All Known Implementing Classes:
TokenizerImpl

public interface Tokenizer
Chops a string or text file into Token instances.
  • Method Details

    • setInputText

      void setInputText(String textToTokenize)
      Sets the text to be tokenized by this tokenizer.
      Parameters:
      textToTokenize - the text to tokenize
    • setInputReader

      void setInputReader(Reader reader)
      Sets the input reader.
      Parameters:
      reader - the input source
    • getNextToken

      Token getNextToken()
      Returns the next token.
      Returns:
      the next token if it exists; otherwise null
    • hasMoreTokens

      boolean hasMoreTokens()
      Returns true if there are more tokens, false otherwise.
      Returns:
      true if there are more tokens; otherwise false
    • hasErrors

      boolean hasErrors()
      Returns true if there were errors while reading tokens.
      Returns:
      true if there were errors; otherwise false
    • getErrorDescription

      String getErrorDescription()
      If hasErrors returns true, returns a description of the error encountered.
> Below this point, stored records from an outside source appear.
theorem natLe_getD {x n i : Nat} (hi : i < n) : (natLe x n).getD i 0#8 = BitVec.ofNat 8 (x / 256 ^ i) := by
  induction n generalizing x i with
  | zero => omega
  | succ n ih =>
    cases i with
    | zero => simp [natLe]
    | succ i =>
      rw [natLe, List.getD_cons_succ, ih (by omega), Nat.div_div_eq_div_mul, Nat.pow_succ']

theorem setCells_cellsAt (m : Mem) (ea : Nat) (bs : List (BitVec 8)) : Mem.setCells m (cellsAt ea bs) = Mem.setBytes m ea bs := by
  induction bs generalizing m ea with
  | nil => rfl
  | cons b bs ih => exact ih _ _

/-- The bytes of a number written at `ea` read back, least significant first. -/
theorem byte_setCells_natLe_in (m : Mem) (ea x n : Nat) {i : Nat} (hi : i < n) :
    Mem.byte (Mem.setCells m (cellsAt ea (natLe x n))) (ea + i) = BitVec.ofNat 8 (x / 256 ^ i) := by
  rw [setCells_cellsAt, byte_setBytes_in _ _ _ _ (by simpa using hi), natLe_getD hi]

theorem byte_setCells_natLe_out (m : Mem) (ea x n : Nat) {j : Nat} (hj : j < ea ∨ ea + n ≤ j) :
    Mem.byte (Mem.setCells m (cellsAt ea (natLe x n))) j = Mem.byte m j := by
  rw [setCells_cellsAt, byte_setBytes_out _ _ _ _ (by simpa using hj)]

theorem setCells_append (m : Mem) (l1 l2 : List Host.Cell) : Mem.setCells m (l1 ++ l2) = Mem.setCells (Mem.setCells m l1) l2 :=
  List.foldl_append ..

/-- A run of bytes is the run of its first part and, above it, that of the rest. -/
theorem Mem.le_add (m : Mem) (ea a b : Nat) : Mem.le m ea (a + b) = Mem.le m ea a + 256 ^ a * Mem.le m (ea + a) b := by
  induction a generalizing ea with
  | zero => simp [Mem.le, Mem.bytes, leNat]
  | succ a ih =>
    have h1 : ∀ n ea, Mem.le m ea (n + 1) = (Mem.byte m ea).toNat + 256 * Mem.le m (ea + 1) n := fun _ _ => rfl
    rw [show a + 1 + b = a + b + 1 by omega, h1, h1, ih, show ea + 1 + a = ea + (a + 1) by omega, Nat.pow_succ]
    ring

theorem Mem.le_one (m : Mem) (ea : Nat) : Mem.le m ea 1 = (Mem.byte m ea).toNat := by
  simp [Mem.le, Mem.bytes, leNat]

theorem Mem.le_lt (m : Mem) (ea n : Nat) : Mem.le m ea n < 256 ^ n := by
  induction n with
  | zero => simp [Mem.le, Mem.bytes, leNat]
  | succ n ih =>
    have hb : (Mem.byte m (ea + n)).toNat < 256 := (Mem.byte m (ea + n)).isLt
    rw [Mem.le_add, Mem.le_one, Nat.pow_succ]
    nlinarith

theorem Mem.le_lt_two_pow (m : Mem) (ea n : Nat) : Mem.le m ea n < 2 ^ (8 * n) := by
  rw [Nat.pow_mul]
  exact Mem.le_lt m ea n

/-- bytes_le of R137 as the sum of its bytes in their places. -/
theorem Mem.le_eq_sum (m : Mem) (ea n : Nat) :
    Mem.le m ea n = ((List.range n).map (fun i => (Mem.byte m (ea + i)).toNat * 256 ^ i)).sum := by
  induction n with
  | zero => rfl
  | succ n ih =>
    rw [Mem.le_add, Mem.le_one, ih, List.range_succ, List.map_append, List.sum_append]
    simp [Nat.mul_comm]

theorem extractLsb'_ofNat_of_lt {n x : Nat} (start len : Nat) (hx : x < 2 ^ n) :
    BitVec.extractLsb' start len (BitVec.ofNat n x) = BitVec.ofNat len (x / 2 ^ start) := by
  refine BitVec.eq_of_toNat_eq ?_
  rw [BitVec.extractLsb'_toNat, BitVec.toNat_ofNat, BitVec.toNat_ofNat, Nat.mod_eq_of_lt hx, Nat.shiftRight_eq_div_pow]

/-- Lane `l` of the line at `ea`. -/
theorem Mem.line_lane (m : Mem) (ea : Nat) {l : Nat} (hl : l < 64) :
    BitVec.extractLsb' (32 * l) 32 (Mem.line m ea) = BitVec.ofNat 32 (Mem.le m (ea + 4 * l) 4) := by
  have hsplit : Mem.le m ea 256 = Mem.le m ea (4 * l) + 2 ^ (8 * (4 * l)) *
      (Mem.le m (ea + 4 * l) 4 + 2 ^ (8 * 4) * Mem.le m (ea + 4 * l + 4) (252 - 4 * l)) := by
    rw [Nat.pow_mul 2 8, Nat.pow_mul 2 8]
    change _ = _ + 256 ^ (4 * l) * (_ + 256 ^ 4 * _)
    rw [← Mem.le_add, ← Mem.le_add, show 4 * l + (4 + (252 - 4 * l)) = 256 by omega]
  rw [Mem.line, extractLsb'_ofNat_of_lt _ _ (Mem.le_lt_two_pow m ea 256), hsplit, show 32 * l = 8 * (4 * l) by omega,
    Nat.add_mul_div_left _ _ (by positivity), Nat.div_eq_of_lt (Mem.le_lt_two_pow ..), Nat.zero_add]
  exact BitVec.eq_of_toNat_eq (by rw [BitVec.toNat_ofNat, BitVec.toNat_ofNat, Nat.add_mul_mod_self_left])

theorem sext_eq_signExtend {v w : Nat} (hw : 0 < w) : sext v w = (BitVec.ofNat w v).signExtend 64 := by
  have hbit : bit v (w - 1) = (BitVec.ofNat w v).msb := by
    rw [BitVec.msb_eq_getLsbD_last, BitVec.getLsbD_ofNat, bit, Nat.testBit_eq_decide_div_mod_eq]
    simp [hw, beq_eq_decide]
  rw [sext, BitVec.signExtend, BitVec.toInt_eq_msb_cond, hbit, BitVec.toNat_ofNat]

/-! ### The cell store across a cycle -/

/-- No access has written the cell store in cycle `t` or later. -/
def Cell.StoreSettled (x : Cell) (t : Nat) : Prop := ∀ w ∈ x.csw, w.cyc < t

theorem Cell.StoreSettled.store {x : Cell} {t u : Nat} (h : x.StoreSettled t) (hu : t ≤ u) : x.store u = applyCsw x.cs x.csw := by
  rw [Cell.store, List.filter_eq_self.2 fun w hw => decide_eq_true (lt_of_lt_of_le (h w hw) hu)]

/-- Without a write the next cycle reads the cell store of this one. -/
theorem Cell.StoreSettled.store_succ {x y : Cell} {t : Nat} (h : x.StoreSettled t) (hcs : y.cs = x.cs) (hcsw : y.csw = x.csw) :
    y.store (t + 1) = x.store t := by
  have hy : y.StoreSettled t := by rwa [Cell.StoreSettled, hcsw]
  rw [hy.store (Nat.le_succ t), h.store (Nat.le_refl t), hcs, hcsw]

/-- The next cycle reads the write of this one over the cell store of this one (R60). -/
theorem Cell.StoreSettled.store_csWrite {x : Cell} {t : Nat} (h : x.StoreSettled t) (port : CsPort) (data : List Host.Cell) :
    (x.csWrite t port data).store (t + 1) = Mem.setCells (x.store t) data := by
  have hnone : x.csw.filter (fun w => decide (t ≤ w.cyc)) = [] :=
    List.filter_eq_nil_iff.2 fun w hw => by simpa using h w hw
  cases port <;> simp [Cell.store, Cell.csWrite, hnone, applyCsw]

/-! ### What an event of one cell leaves of the module -/

theorem onlyCell_iff {s t : State} {c : Nat} : OnlyCell s t c ↔
    (∃ cells counters health act, t = { s with cells, counters, health, act }) ∧ ∀ k, k ≠ c → t.cell k = s.cell k :=
  ⟨fun ⟨heq, hne⟩ => ⟨⟨_, _, _, _, heq⟩, hne⟩, fun ⟨⟨_, _, _, _, heq⟩, hne⟩ => ⟨by rw [heq], hne⟩⟩

theorem OnlyCell.trans {s t u : State} {c : Nat} (h1 : OnlyCell s t c) (h2 : OnlyCell t u c) : OnlyCell s u c := by
  obtain ⟨⟨_, _, _, _, rfl⟩, hne1⟩ := onlyCell_iff.1 h1
  obtain ⟨⟨_, _, _, _, rfl⟩, hne2⟩ := onlyCell_iff.1 h2
  exact ⟨rfl, fun k hk => (hne2 k hk).trans (hne1 k hk)⟩

theorem Counted.onlyCell {s t : State} (h : Counted s t) (c : Nat) : OnlyCell s t c := by
  obtain ⟨_, _, rfl⟩ := h
  exact ⟨rfl, fun _ _ => rfl⟩

theorem Counted.cell {s t : State} (h : Counted s t) (c : Nat) : t.cell c = s.cell c := by
  obtain ⟨_, _, rfl⟩ := h
  rfl

theorem State.onCell_onlyCell (s : State) (c : Nat) (f : Cell → Cell) : OnlyCell s (s.onCell c f) c :=
  ⟨rfl, fun _ hk => State.onCell_cell_ne _ _ hk⟩

theorem State.spend_onlyCell (s : State) (row : Nat) (p : Option Nat) (n c : Nat) : OnlyCell s (s.spend row p n) c :=
  ⟨rfl, fun _ _ => rfl⟩

/-- A read that meets no uncorrectable word counts the corrected ones (R59). -/
theorem State.eccCell_counted {s : State} {e : EccW} {words : List Nat} (h : eccBad e words.length = none) (c mem : Nat) :
    Counted s (s.eccCell c e mem words) := by
  unfold State.eccCell
  simp only [h]
  exact .ite (.refl s) (s.count_counted ..)

/-! ### Scalar accesses -/

theorem takeDue_head {α : Type} {p : α → Bool} {a : α} (h : p a = true) (l : List α) : takeDue p (a :: l) = some (a, l) := by
  simp [takeDue, h]

/-- The first access due is made on the cell without it; nothing else changes but counts. -/
theorem exec_scalarMemoryAccess_due {c : Nat} {ecc : Ecc} {s : State} {a : MemAcc} {rest : List MemAcc}
    (hmacc : (s.cell c).macc = a :: rest) (hdue : a.due ≤ s.dueBound c) (hecc : ecc ≠ .uncorrectable) :
    ∃ t, exec (.scalarMemoryAccess c ecc) s = .next t ∧ OnlyCell s t c ∧
      t.cell c = ({ s.cell c with macc := rest } : Cell).access s.cycle a := by
  have hbad : eccBad [(0, ecc)] [a.ea / 8].length = none := by simp [eccBad, hecc]
  change ∃ t, execScalarMemoryAccess c ecc s = .next t ∧ _
  simp only [execScalarMemoryAccess, hmacc, takeDue_head (p := fun a : MemAcc => decide (a.due ≤ s.dueBound c)) (decide_eq_true hdue),
    hecc, decide_false, Bool.and_false, Bool.false_eq_true, if_false]
  generalize hs1 : s.onCell c (fun x => { x with macc := rest }) = s1
  have h1 : OnlyCell s s1 c ∧ s1.cell c = { s.cell c with macc := rest } := by
    subst hs1
    exact ⟨s.onCell_onlyCell .., State.onCell_cell_same ..⟩
  generalize hs2 : (if (a.en && !a.store) = true then s1.eccCell c [(0, ecc)] (b2n a.cs) [a.ea / 8] else s1) = s2
  have h2 : Counted s1 s2 := by
    subst hs2
    exact .ite (State.eccCell_counted hbad ..) (.refl s1)
  generalize hs3 : (if (a.en && a.cs) = true then s2.spend 8 (s.cellOwner c) 1 else s2) = s3
  have h3 : OnlyCell s2 s3 c ∧ s3.cell c = s2.cell c := by
    subst hs3
    split
    · exact ⟨s2.spend_onlyCell .., rfl⟩
    · exact ⟨(Counted.refl s2).onlyCell c, rfl⟩
  refine ⟨_, rfl, ((h1.1.trans (h2.onlyCell c)).trans h3.1).trans (s3.onCell_onlyCell ..), ?_⟩
  rw [State.onCell_cell_same, h3.2, h2.cell, h1.2]

/-- What an access can change of its cell. -/
theorem Cell.access_frame (x : Cell) (t : Nat) (a : MemAcc) : x.access t a = { x with
    sdm := (x.access t a).sdm, cs := (x.access t a).cs, csw := (x.access t a).csw, pend := (x.access t a).pend } := by
  unfold Cell.access Cell.csWrite
  split
  · rfl
  split
  · dsimp only
    split <;> rfl
  · rfl

theorem Cell.access_disabled {x : Cell} {t : Nat} {a : MemAcc} (h : a.en = false) : x.access t a = x := by
  simp [Cell.access, h]

theorem Cell.access_store_cs {x : Cell} {t : Nat} {a : MemAcc} (hen : a.en = true) (hst : a.store = true) (hcs : a.cs = true) :
    x.access t a = x.csWrite t .scalar (cellsAt a.ea (natLe a.data.toNat a.n)) := by
  simp [Cell.access, hen, hst, hcs]

theorem Cell.access_store_sdm {x : Cell} {t : Nat} {a : MemAcc} (hen : a.en = true) (hst : a.store = true) (hcs : a.cs = false) :
    x.access t a = { x with sdm := Mem.setCells x.sdm (cellsAt a.ea (natLe a.data.toNat a.n)) } := by
  simp [Cell.access, hen, hst, hcs, setCells_cellsAt]

theorem Cell.access_load {x : Cell} {t : Nat} {a : MemAcc} (hen : a.en = true) (hst : a.store = false) :
    x.access t a = { x with pend := x.pend ++ [{ due := a.due + 1, issued := a.issued, w := (.g a.rd
      (if a.sx then sext (Mem.le (if a.cs then x.store t else x.sdm) a.ea a.n) (8 * a.n)
       else BitVec.ofNat 64 (Mem.le (if a.cs then x.store t else x.sdm) a.ea a.n))) }] } := by
  simp [Cell.access, hen, hst]

/-- The memory that an access addresses, as a read of cycle `t` finds it. -/
def Cell.accMem (x : Cell) (a : MemAcc) (t : Nat) : Mem := if a.cs then x.store t else x.sdm

/-- The memory that an access does not address. -/
def Cell.otherMem (x : Cell) (a : MemAcc) (t : Nat) : Mem := if a.cs then x.sdm else x.store t

/-- An access that stores nothing changes neither memory. -/
theorem Cell.access_no_store (x : Cell) (t : Nat) {a : MemAcc} (h : a.en = true → a.store = false) (u : Nat) :
    (x.access t a).accMem a u = x.accMem a u ∧ (x.access t a).otherMem a u = x.otherMem a u := by
  cases hen : a.en with
  | false => rw [Cell.access_disabled hen]; exact ⟨rfl, rfl⟩
  | true => rw [Cell.access_load hen (h hen)]; exact ⟨rfl, rfl⟩

section
variable {x : Cell} {t : Nat} {a : MemAcc} (hx : x.StoreSettled t)
include hx

/-- An enabled store writes its bytes over the memory it addresses and leaves the other one. -/
theorem Cell.access_store (hen : a.en = true) (hst : a.store = true) :
    (x.access t a).accMem a (t + 1) = Mem.setCells (x.accMem a (t + 1)) (cellsAt a.ea (natLe a.data.toNat a.n)) ∧
    (x.access t a).otherMem a (t + 1) = x.otherMem a (t + 1) ∧ (x.access t a).pend = x.pend := by
  unfold Cell.accMem Cell.otherMem
  cases hcs : a.cs with
  | true =>
    rw [Cell.access_store_cs hen hst hcs]
    exact ⟨by simpa [hx.store_succ rfl rfl] using hx.store_csWrite _ _, rfl, rfl⟩
  | false =>
    rw [Cell.access_store_sdm hen hst hcs]
    exact ⟨rfl, rfl, rfl⟩

/-- An enabled load puts the bytes it reads in flight, sign- or zero-extended. -/
theorem Cell.access_load_pend (hen : a.en = true) (hst : a.store = false) (hn : 0 < a.n) {v : Nat}
    (hv : v = Mem.le (x.accMem a (t + 1)) a.ea a.n) :
    (x.access t a).pend = x.pend ++ [{ due := a.due + 1, issued := a.issued, w := (.g a.rd
      (if a.sx then (BitVec.ofNat (8 * a.n) v).signExtend 64 else BitVec.ofNat 64 v)) }] := by
  have hmem : (if a.cs then x.store t else x.sdm) = x.accMem a (t + 1) := by
    rw [Cell.accMem, hx.store_succ rfl rfl]
  rw [Cell.access_load hen hst, hmem, ← hv, sext_eq_signExtend (by omega)]

/-- The memory that an access does not address is as before. -/
theorem Cell.access_otherMem : (x.access t a).otherMem a (t + 1) = x.otherMem a (t + 1) := by
  by_cases h : a.en = true ∧ a.store = true
  · exact (Cell.access_store hx h.1 h.2).2.1
  · exact (x.access_no_store t (fun hen => by simpa [hen] using h) _).2

end

/-- Settles O6: the access due is that of `Cell.access`, whose store writes its bytes and whose load reads them. -/
theorem scalarAccessesReadAndWriteMemory : Obligations.ScalarAccessesReadAndWriteMemory := by
  unfold Obligations.ScalarAccessesReadAndWriteMemory
  intro c ecc s a rest hmacc hdue hecc hn hsettled
  obtain ⟨t, hnext, honly, hcell⟩ := exec_scalarMemoryAccess_due hmacc hdue hecc
  have hx : ({ s.cell c with macc := rest } : Cell).StoreSettled s.cycle := hsettled
  have hpos : 0 < a.n := by
    simp only [List.mem_cons, List.not_mem_nil, or_false] at hn
    omega
  refine ⟨t, hnext, honly, ?_⟩
  rw [hcell]
  refine ⟨?_, ?_, ?_, ?_, ?_, ?_, ?_, ?_, fun hen hst => ?_, fun hen hst => ?_, fun hen => ?_⟩
  iterate 7 rw [Cell.access_frame]
  · have hother := Cell.access_otherMem (a := a) hx
    unfold Cell.otherMem at hother
    split at hother
    · rw [if_pos ‹_›]
      exact hother
    · rw [if_neg ‹_›]
      exact hother
  · obtain ⟨hmem, -, hpend⟩ := Cell.access_store hx hen hst
    refine ⟨hpend, fun i hi => ?_, fun j hj => ?_⟩
    · exact (congrArg (Mem.byte · _) hmem).trans (byte_setCells_natLe_in _ _ _ _ hi)
    · exact (congrArg (Mem.byte · _) hmem).trans (byte_setCells_natLe_out _ _ _ _ hj)
  · refine ⟨fun j => congrArg (Mem.byte · j) (Cell.access_no_store _ _ (fun _ => hst) _).1, _, rfl, ?_⟩
    exact Cell.access_load_pend hx hen hst hpos (Mem.le_eq_sum ..).symm
  · exact ⟨by rw [Cell.access_disabled hen],
      fun j => congrArg (Mem.byte · j) (Cell.access_no_store _ _ (fun h => by simp [hen] at h) _).1⟩

/-! ### Lanes written to the cell store -/

theorem laneCells_append (n : Nat) (l1 l2 : List (Nat × Lane)) : laneCells n (l1 ++ l2) = laneCells n l1 ++ laneCells n l2 := by
  have hacc : ∀ (l : List (Nat × Lane)) (acc : List Host.Cell),
      l.foldl (fun acc e => acc ++ cellsAt e.1 (natLe e.2.toNat n)) acc = acc ++ laneCells n l := by
    intro l
    induction l with
    | nil => simp [laneCells]
    | cons e l ih =>
      intro acc
      rw [laneCells, List.foldl_cons, List.foldl_cons, ih, ih, List.nil_append, List.append_assoc]
  rw [laneCells, List.foldl_append, hacc l2]
  rfl

theorem laneCells_singleton (n : Nat) (e : Nat × Lane) : laneCells n [e] = cellsAt e.1 (natLe e.2.toNat n) := List.nil_append _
Otherwise returns null.
      Returns:
      a description of the last error that occurred
    • setWhitespaceSymbols

      void setWhitespaceSymbols(String symbols)
      Sets the whitespace symbols of this Tokenizer to the given symbols.
      Parameters:
      symbols - the whitespace symbols
    • setSingleCharSymbols

      void setSingleCharSymbols(String symbols)
      Sets the single character symbols of this Tokenizer to the given symbols.
      Parameters:
      symbols - the single character symbols
    • setPrepunctuationSymbols

      void setPrepunctuationSymbols(String symbols)
      Sets the prepunctuation symbols of this Tokenizer to the given symbols.
      Parameters:
      symbols - the prepunctuation symbols
    • setPostpunctuationSymbols

      void setPostpunctuationSymbols(String symbols)
      Sets the postpunctuation symbols of this Tokenizer to the given symbols.
      Parameters:
      symbols - the postpunctuation symbols
    • isBreak

      boolean isBreak()
      Determines if the current token should start a new sentence.
      Returns:
      true if a new sentence should be started